*** Opening Data extract ***

-- ==== Sys2Proof/Machine/Prt.lean ====
section
/-!
DEFINITION. Machine/Prt.lean: perturbation and fault injection (R485-R493): the block's writes, its lease, arming and disarming, and the
injection of digests. What a delay does to timing is outside the model; what an injection does stands where its target is.
-/

namespace Sys2Proof.Machine

/-- The fields that a lease clears (R487). -/
def prtDelays : List Fld :=
  [PRT_VCORE_OFS0, PRT_VCORE_OFS1, PRT_FEED_CONFLICT, PRT_MESH_HOP_EXTRA, PRT_MESH_STALL, PRT_STACK_STACKS, PRT_STACK_READ_EXTRA,
    PRT_FABRIC_PORTS, PRT_FABRIC_PKT_EXTRA, PRT_FABRIC_CREDIT_HOLD, PRT_FRONTHAUL_PORTS, PRT_FRONTHAUL_ING_EXTRA]

/-- PRT_STATUS.ACTIVE: EN is 1 and some delay field or offset is nonzero. -/
def Dev.prtActive (d : Dev) : Dev :=
  d.set PRT_STATUS_ACTIVE (if d.is PRT_CTRL_EN && prtDelays.any (fun f => d.get f != 0) then 1 else 0)

def Dev.prtRefused (d : Dev) : Dev := d.set PRT_STATUS_CFG_REFUSED 1

/-- The Tailstock holds the block against this agent (R489). -/
def Dev.prtHeld (d : Dev) (a : Agent) : Bool := d.is PRT_CTRL_HELD && a != .tailstock

/-- The lease counts from the next boundary, where the write takes effect (R487): no boundary has passed since the write. -/
def Dev.leaseFrom (d : Dev) : Dev := { d with fpl := { d.fpl with lease := some 0 } }

/-- LEASE boundaries from the one at which the write took effect have passed. -/
def Dev.leaseOver (d : Dev) : Bool :=
  match d.fpl.lease with
  | some j => d.get PRT_CTRL_LEASE != 0 && decide (d.get PRT_CTRL_LEASE < j)
  | none => false

/-- PRT_CTRL. -/
def prtCtrlOp (d : Dev) (a : Agent) (v : Nat) : Dev :=
  if d.prtHeld a then d.prtRefused
  else ((((d.set PRT_CTRL_EN v).set PRT_CTRL_MASK_INJ (v / 2)).set PRT_CTRL_LEASE (v / 2 ^ 16)).leaseFrom).prtActive

/-- A signed offset as PRT_VCORE holds it: even, clamped to -30 .. 30. -/
def vcoreClamp (b : Nat) : Nat :=
  let s : Int := if b ≥ 128 then (b : Int) - 256 else b
  encInt 8 (max (-30) (min 30 (s / 2 * 2)))

/-- A write of any other PRT register has been made: PRT_VCORE keeps its form. -/
def Dev.prtWritten (d : Dev) : Dev :=
  ((d.set PRT_VCORE_OFS0 (vcoreClamp (d.get PRT_VCORE_OFS0))).set PRT_VCORE_OFS1 (vcoreClamp (d.get PRT_VCORE_OFS1))).prtActive

/-- LEASE_EXPIRY: the last of LEASE boundaries has come. -/
def leaseExpiryOp (d : Dev) : Dev :=
  if !d.leaseOver then d
  else
    let d := prtDelays.foldl (fun d f => d.set f 0) d
    ({ d with fpl := { d.fpl with lease := none } }.set PRT_CTRL_EN 0).set PRT_STATUS_EXPIRED 1 |>.prtActive

/-- Writes the fields of an injection register, or refuses the arming (R491). `fs`: the target fields with their values; `ok`: they lie
in their ranges. -/
def Dev.arm (d : Dev) (a : Agent) (armed : Fld) (arm ok : Bool) (fs : List (Fld × Nat)) : Dev :=
  if d.prtHeld a || (arm && !ok) then d.prtRefused
  else (fs.foldl (fun d fv => d.set fv.1 fv.2) d).set armed (if arm then 1 else 0)

def prtInjEccOp (d : Dev) (a : Agent) (v : Nat) : Dev :=
  let s := v / 2 ^ 41 % 8
  d.arm a PRT_INJ_ECC_ARMED (v.testBit 63) (decide (1 ≤ s) && decide (s ≤ 4))
    [(PRT_INJ_ECC_OFFSET, v % 2 ^ 41 / 128 * 128), (PRT_INJ_ECC_SYMBOLS, s)]

def prtInjChkOp (d : Dev) (a : Agent) (v : Nat) : Dev :=
  d.arm a PRT_INJ_CHK_ARMED (v.testBit 31) (decide (v % 512 ≤ 319))
    [(PRT_INJ_CHK_TILE, v), (PRT_INJ_CHK_CUBE, v / 2 ^ 9), (PRT_INJ_CHK_ROW, v / 2 ^ 12), (PRT_INJ_CHK_LAYER, v / 2 ^ 15),
      (PRT_INJ_CHK_BIT, v / 2 ^ 16), (PRT_INJ_CHK_REPEAT, v / 2 ^ 21)]

def prtInjDigOp (d : Dev) (a : Agent) (v : Nat) : Dev :=
  let was := d.is PRT_INJ_DIG_ARMED
  let d := d.arm a PRT_INJ_DIG_ARMED (v.testBit 31) (v % 8 != 0 && v / 2 ^ 8 % 256 != 0)
    [(PRT_INJ_DIG_KINDS, v), (PRT_INJ_DIG_COUNT, v / 2 ^ 8)]
  if was then d else { d with tls := { d.tls with dig := 0 } }

def prtInjLinkOp (d : Dev) (a : Agent) (v : Nat) : Dev :=
  let was := d.is PRT_INJ_LINK_ARMED
  let d := d.arm a PRT_INJ_LINK_ARMED (v.testBit 31) (decide (v % 16 ≤ 11) && v / 2 ^ 8 % 256 != 0)
    [(PRT_INJ_LINK_PORT, v), (PRT_INJ_LINK_COUNT, v / 2 ^ 8)]
  if was then d else { d with tls := { d.tls with link := 0 } }

/-- R491: an injection whose target is not there is disarmed without FIRED. -/
def Dev.prtDisarm (d : Dev) : Dev :=
  let d := if d.is PRT_INJ_ECC_ARMED && d.get (TMAP_TIER (extOf (d.get PRT_INJ_ECC_OFFSET))) == 0 then d.set PRT_INJ_ECC_ARMED 0 else d
  let d := if d.is PRT_INJ_CHK_ARMED && d.tileDisabled (d.get PRT_INJ_CHK_TILE) then d.set PRT_INJ_CHK_ARMED 0 else d
  if d.is PRT_INJ_LINK_ARMED && d.get (UNL_PORT_STATUS_STATE (d.get PRT_INJ_LINK_PORT)) == 0 then d.set PRT_INJ_LINK_ARMED 0 else d

/-- A digest that this device sends (R492): bit 0 of the next COUNT digests of the kinds selected is inverted. The injection has fired with
the last of them. Kind 0 COMPARE, 1 REPLICA_DIGEST, 2 WIN_DIGEST. -/
def Dev.sentDigest (d : Dev) (kind v : Nat) : Dev × Nat :=
  if d.is PRT_INJ_DIG_ARMED && (d.get PRT_INJ_DIG_KINDS).testBit kind then
    let n := d.tls.dig + 1
    let d := { d with tls := { d.tls with dig := n } }
    let d := if n ≥ d.get PRT_INJ_DIG_COUNT then (d.set PRT_INJ_DIG_ARMED 0).set PRT_STATUS_FIRED_DIG 1 else d
    (d, v ^^^ 1)
  else (d, v)

end Sys2Proof.Machine
end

*** Closing Data extract ***

> **Work instruction**
Gather each line from the entries above that includes the word "register".

> **Task result**
/-- A write of any other PRT register has been made: PRT_VCORE keeps its form. -/
/-- Writes the fields of an injection register, or refuses the arming (R491). `fs`: the target fields with their values; `ok`: they lie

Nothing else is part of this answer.